Un passage de Pierre Poilievre dans les Maritimes a pris une étrange tournure, cette semaine, lorsque le leader conservateur s’est joint à un groupe de manifestants réunissant des anti-Trudeau, des partisans de Donald Trump et des sympathisants de l’extrême droite. Est-ce trop demandé à nos politiciens de rechercher de meilleures fréquentations?

Pierre Poilievre attise la grogne de la population envers la tarification du carbone, une mesure phare du premier ministre Justin Trudeau. Il organise régulièrement des rassemblements un peu partout au Canada.

Il n’est pas le seul à miser sur l’opposition à cette taxe pour promouvoir son agenda. Différents groupes, certains plus extrémistes que d’autres, s’inspirent du convoi dit de la liberté, qui a occupé le centre-ville d’Ottawa, en janvier et février 2022, pour atteindre leurs objectifs.

M. Poilievre était tout près de la frontière séparant le Nouveau-Brunswick de la Nouvelle-Écosse, plus tôt cette semaine, quand il a aperçu un campement de manifestants. Il a décidé de façon impromptue d’aller à leur rencontre. Il a serré des mains, encouragé le groupe à poursuivre son combat et salué ce qu’il a qualifié de «bonne vieille révolte fiscale canadienne».

On retrouve dans le campement, érigé au début avril, les symboles et slogans habituels: un drapeau Fuck Trudeau, une auto avec les mots Make Canada Great Again et bien sûr le slogan Ax the tax répété si souvent par M. Poilievre.

À un certain moment, le chef conservateur est entré dans une roulotte. Sur celle-ci était peint le drapeau noir et blanc de Diagolon, une communauté en ligne prisée par l’extrême droite canadienne. Selon la GRC, Diagolon fait partie d’une mouvance selon laquelle l’effondrement des gouvernements occidentaux et une guerre civile sont inévitables et qu’il faut accélérer le processus.

Soyons honnêtes. M. Poilievre ne croyait certainement pas qu’il risquait d’être associé à Diagolon quand il s’est présenté devant ce groupe de pseudo-résistants.

Il courtise néanmoins cette tranche de la population. Il parle même leur langage, en faisant référence à une «révolte» en cours.

N’attendez pas de mea-culpa ni de regrets de sa part.
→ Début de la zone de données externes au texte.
-- ==== Sys2Proof/Tests/Slice0.lean ====
section
/-! SUPPORT. Tests of the model against the spec's own examples, the smoke test of WellFormed, and for every statement with
hypotheses a state and operands that meet them. -/

set_option Elab.async false
set_option maxRecDepth 8000
open Sys2Proof Sys2Proof.Machine

namespace Sys2Proof.Tests
/-- A block whose islands are up. -/
def live : State := { State.reset with islHeld := 0 }
/-- Pan A runs at its reset address with W1 = 5, W2 = 0x80000000, W3 = 3. -/
def demo : State :=
  live.setCore .panA { live.core .panA with run := .running, psr := 0x00020000#32
                                            w := (((live.core .panA).w.set 1 5#32).set 2 0x80000000#32).set 3 3#32 }
theorem issues_demo : Issues .panA demo demo := ⟨by decide, .inr (by decide), ⟨0, by decide⟩, by decide⟩
/-- A session of class SERVICE on the service port. -/
def sess1 : Sess := { id := 1, cls := 4, tp := 3, ep := 0, key := [1#8], lastAt := 0 }
/-- The Command Engine enabled, the session open and holding every maintenance token. -/
def withCmd (s : State) : State :=
  let c := { s.cmd with sess := [sess1], tokens := (List.range 6).map (fun k => { cls := k, tp := 3, ep := 0, sess := 1, until_ := 1000000000000 }) }
  ({ s with cmd := c }.setF F.CMD_CTRL_ENABLE 1).setF F.CMD_CTRL_TP_EN 63
/-- The same request before its tag. -/
def rq0 (pl : List Byte) : Req := { tp := 3, ep := 0, dst := 0#12, src := 5#12, seq := 7#16, sess := 1#16, tag := some [], payload := pl }
/-- A tagged request in that session. -/
def rq (g o : Nat) (pl : List Byte) : Req := { rq0 pl with tag := some ((reqPkt (rq0 pl) g o).mac [1#8]) }
theorem fits_rq (s : State) (g o : Nat) (pl : List Byte) (h : pl.length ≤ 2048) :
    s.fits (rq g o pl).tp.val (reqPkt (rq g o pl) g o) = true := by
  simp [State.fits, State.maxPkt, reqPkt, rq, rq0, Pkt.len, b2n]; omega
theorem started_rq (s : State) (g o : Nat) (pl : List Byte)
    (h : s.tpOn 3 = true ∧ s.upd.recov = 0 ∧ s.findSess 1 = some sess1 ∧ (s.sessUsed (some sess1)).seqClass 3 0 7 = .new ∧
      (s.sessUsed (some sess1)).outCount 3 < 32)
    (hi : ∃ c, opInfo g o = some c ∧ c.cls ≠ .peer ∧ s.holds 1 c.tok = true ∧ (match c.cls with | .cls n => n ≤ 4 | _ => True))
    (hl : pl.length ≤ 2048 := by first | decide +kernel | simp [Config.cmac]) :
    Started s (rq g o pl) g o (some sess1) ((s.sessUsed (some sess1)).begun 3 0 (reqPkt (rq g o pl) g o)) := by
  obtain ⟨h1, h2, h3, h4, h5⟩ := h
  obtain ⟨c, i1, i2, i3, i4⟩ := hi
  have et : (reqPkt (rq g o pl) g o).tag = (reqPkt (rq g o pl) g o).mac [1#8] := by
    simp [reqPkt, rq, rq0, Pkt.mac, Pkt.tagged, Pkt.header, Pkt.len, b2n, List.take_take]
  have ef : (reqPkt (rq g o pl) g o).flg % 2 = 1 := rfl
  refine ⟨h1, .inl rfl, (by decide : (0#12) ≠ 0xFFF#12), fits_rq s g o pl hl, ⟨c, i1, ?_⟩, h4, h5, rfl⟩
  have es : (reqPkt (rq g o pl) g o).sess = 1 := rfl
  show s.sessCheck 3 0 (reqPkt (rq g o pl) g o) c = _
  unfold State.sessCheck
  simp only [h2, es]
  rw [h3]
  simp only [et, ef, sess1]
  cases hc : c.cls with
  | none => simp
  | any => simp
  | peer => exact absurd hc i2
  | cls n => simp [hc] at i4 ⊢; simp [i3, Nat.not_lt.2 i4]
/-- The hot-standby pair with device 9 switched on. -/
def withPeer (s : State) : State := ((withCmd s).setF F.RING_HS_CFG_EN 1).setF F.RING_HS_CFG_PARTNER 9
/-- A request of the partner. -/
def rqp (pl : List Byte) : Req := { tp := 4, ep := 9, dst := 0#12, src := 9#12, seq := 7#16, sess := 0xFFFF#16, tag := none, payload := pl }
theorem fits_rqp (s : State) (g o : Nat) (pl : List Byte) (h : pl.length ≤ 2048) :
    s.fits (rqp pl).tp.val (reqPkt (rqp pl) g o) = true := by
  simp [State.fits, State.maxPkt, reqPkt, rqp, Pkt.len, b2n]; omega
theorem started_rqp (s : State) (g o : Nat) (pl : List Byte)
    (h : s.tpOn 4 = true ∧ s.upd.recov = 0 ∧ s.flag F.RING_HS_CFG_EN = true ∧ s.f F.RING_HS_CFG_PARTNER = 9 ∧
      s.seqClass 4 9 7 = .new ∧ s.outCount 4 < 32)
    (hi : ∃ c, opInfo g o = some c ∧ peerOpcode g o = true)
    (hl : pl.length ≤ 2048 := by first | decide +kernel | simp [Config.cmac]) :
    Started s (rqp pl) g o none (s.begun 4 9 (reqPkt (rqp pl) g o)) := by
  obtain ⟨h1, h2, h3, h4, h5, h6⟩ := h
  obtain ⟨c, i1, i2⟩ := hi
  refine ⟨h1, .inl rfl, (by decide : (0#12) ≠ 0xFFF#12), fits_rqp s g o pl hl, ⟨c, i1, ?_⟩, h5, h6, rfl⟩
  have es : (reqPkt (rqp pl) g o).sess = 0xFFFF := rfl
  have eg : (reqPkt (rqp pl) g o).grp = g := rfl
  have eo : (reqPkt (rqp pl) g o).op = o := rfl
  show s.sessCheck 4 9 (reqPkt (rqp pl) g o) c = _
  unfold State.sessCheck
  simp [h2, es, eg, eo, i2, h3, h4]
end Sys2Proof.Tests
open Sys2Proof.Tests

theorem witness_StepRunsTheFrontCommand : ∃ s : State, s.pending = [.powerOn, .railStepDone] := by exact ⟨{ live with pending := [.powerOn, .railStepDone] }, rfl⟩

theorem witness_AnIdleStepAdvancesTheClockAlone :
    (live.pending = []) ∧
    (live.pending = [] ∧ live.f F.TIME_RATE_RATE = 0 ∧ live.time.frac < 4294967296 ∧ ∃ t, step live = .next t) :=
  ⟨by rfl,
   by exact ⟨rfl, by decide +kernel, by decide, _, rfl⟩⟩

theorem witness_NoCommandTouchesTheQueueNorTakesBackAnOutput : ∃ t, exec .railStepDone live = .next t := by exact ⟨_, rfl⟩

theorem witness_EveryStepKeepsTheStoresCanonical : live.Canonical ∧ ∃ t, step live = .next t := by exact ⟨⟨rfl, rfl, rfl⟩, _, rfl⟩

theorem witness_EveryFkInstructionIsWhatItsWordSpells :
    (fkEncode (.ld .panA 0x28#22) = some (.panA, 0xC0000028)) ∧
    (∃ (i : Instr) (j : Instr) (c : CoreId) (w : Nat), (fkEncode i = some (c, w)) ∧ (fkEncode j = some (c, w))) :=
  ⟨by decide,
   by exact ⟨.push .panB, .push .panB, .panB, 0xC4800000, by decide +kernel⟩⟩

theorem witness_RegisterFieldsReadBackAndKeepTheirNeighbours :
    (∃ (s : State) (x : Fld) (v : Nat), (regsWf s.regs = true) ∧ (x.lo ≤ x.hi ∧ x.hi < 32)) ∧
    (∃ (s : State) (x : Fld) (y : Fld) (v : Nat), (regsWf s.regs = true) ∧ (x.lo ≤ x.hi ∧ x.hi < 32) ∧ (y.addr ≠ x.addr ∨ (y.addr = x.addr ∧ (y.hi < x.lo ∨ x.hi < y.lo)))) :=
  ⟨by exact ⟨live, F.SYSCTL_DEVID_FAMILY, 5, by decide +kernel⟩,
   by exact ⟨live, F.SYSCTL_DEVID_FAMILY, F.SYSCTL_DEVID_REV_LET, 5, by decide +kernel⟩⟩

theorem witness_MemoryReadsBackWhatWasStored :
    (memWf live.mem = true) ∧
    (memWf live.mem = true) ∧
    (memWf live.mem = true) :=
  ⟨by decide,
   by decide,
   by decide⟩

theorem witness_ApplicationPrivilegeReachesNoBlockRegister :
    (whoOf (.parkGo (.core .panA 0)) = some (.core .panA 0) ∧ whoApp (.core .panA 0) = true ∧ Instr.parkGo (.core .panA 0) ≠ .timeNowRead (.core .panA 0) ∧ ∀ t, Instr.parkGo (.core .panA 0) ≠ .evtTgtAckRead (.core .panA 0) t) ∧
    (whoApp (.core .panA 0) = true) ∧
    (whoApp (.core .panA 0) = true) :=
  ⟨by exact ⟨rfl, rfl, by simp, fun t => by simp⟩,
   by decide,
   by decide⟩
Il est toujours risqué pour les politiciens de participer à un bain de foule. Ceux-ci peuvent être injustement associés aux paroles des gens présents. Ils doivent donc faire preuve de jugement. Certains événements sont plus susceptibles que d’autres de regrouper les intolérants.

Prenez le mouvement 1 million 4 children. Le 20 septembre 2023 , sous le prétexte de défendre les droits des enfants, tout ce qu’il y a d’homophobes et de transphobes au Canada ont participé à une série de manifestations. La plupart des politiciens au Canada se sont tenus loin de ces rassemblements, avec raison.

Au Nouveau-Brunswick, Blaine Higgs n’a pas eu la même retenue. Il a fièrement participé à cette manifestation homophobe. Il a sympathisé avec les marcheurs, ignoré les contre-manifestants et posé devant des affiches présentant les enseignants et les transsexuels comme étant des groomers, c’est-à-dire qu’ils créent un lien de confiance avec des enfants afin d’éventuellement les agresser sexuellement.

Rarement un premier ministre néo-brunswickois a-t-il agi aussi honteusement que ce jour-là, à Fredericton.

Pierre Poilievre a été plus prudent cette semaine.  Il a même refusé d’être pris en photo devant un drapeau Fuck Trudeau. Il a voulu montrer qu’il était proche du peuple dans les médias sociaux, mais n’a pas fait preuve d’autant d’enthousiasme que Blaine Higgs lors de la manifestation de Fredericton contre les droits des élèves transsexuels. Il ne pouvait pas deviner, en descendant de son véhicule, qu’il allait être associé à Diagolon et à ses valeurs intolérantes et extrémistes.

Ses prédécesseurs Andrew Scheer et Erin O’Toole ont été accusés par les membres les plus radicaux de leur parti d’avoir renié les valeurs de la droite conservatrice religieuse. Même chose pour le premier ministre albertain Jason Kenney, qui a été poussé vers la porte de sortie après avoir imposé des mesures sanitaires pendant la pandémie.

Le chef conservateur ne veut pas subir leur sort ni répéter leurs erreurs. C’est légitime.

M. Poilievre doit néanmoins agir de façon plus responsable. Il doit cesser de courtiser les extrémistes et plutôt séduire les Canadiens qui en ont assez du gouvernement Trudeau et qui hésitent malgré tout à se tourner vers lui.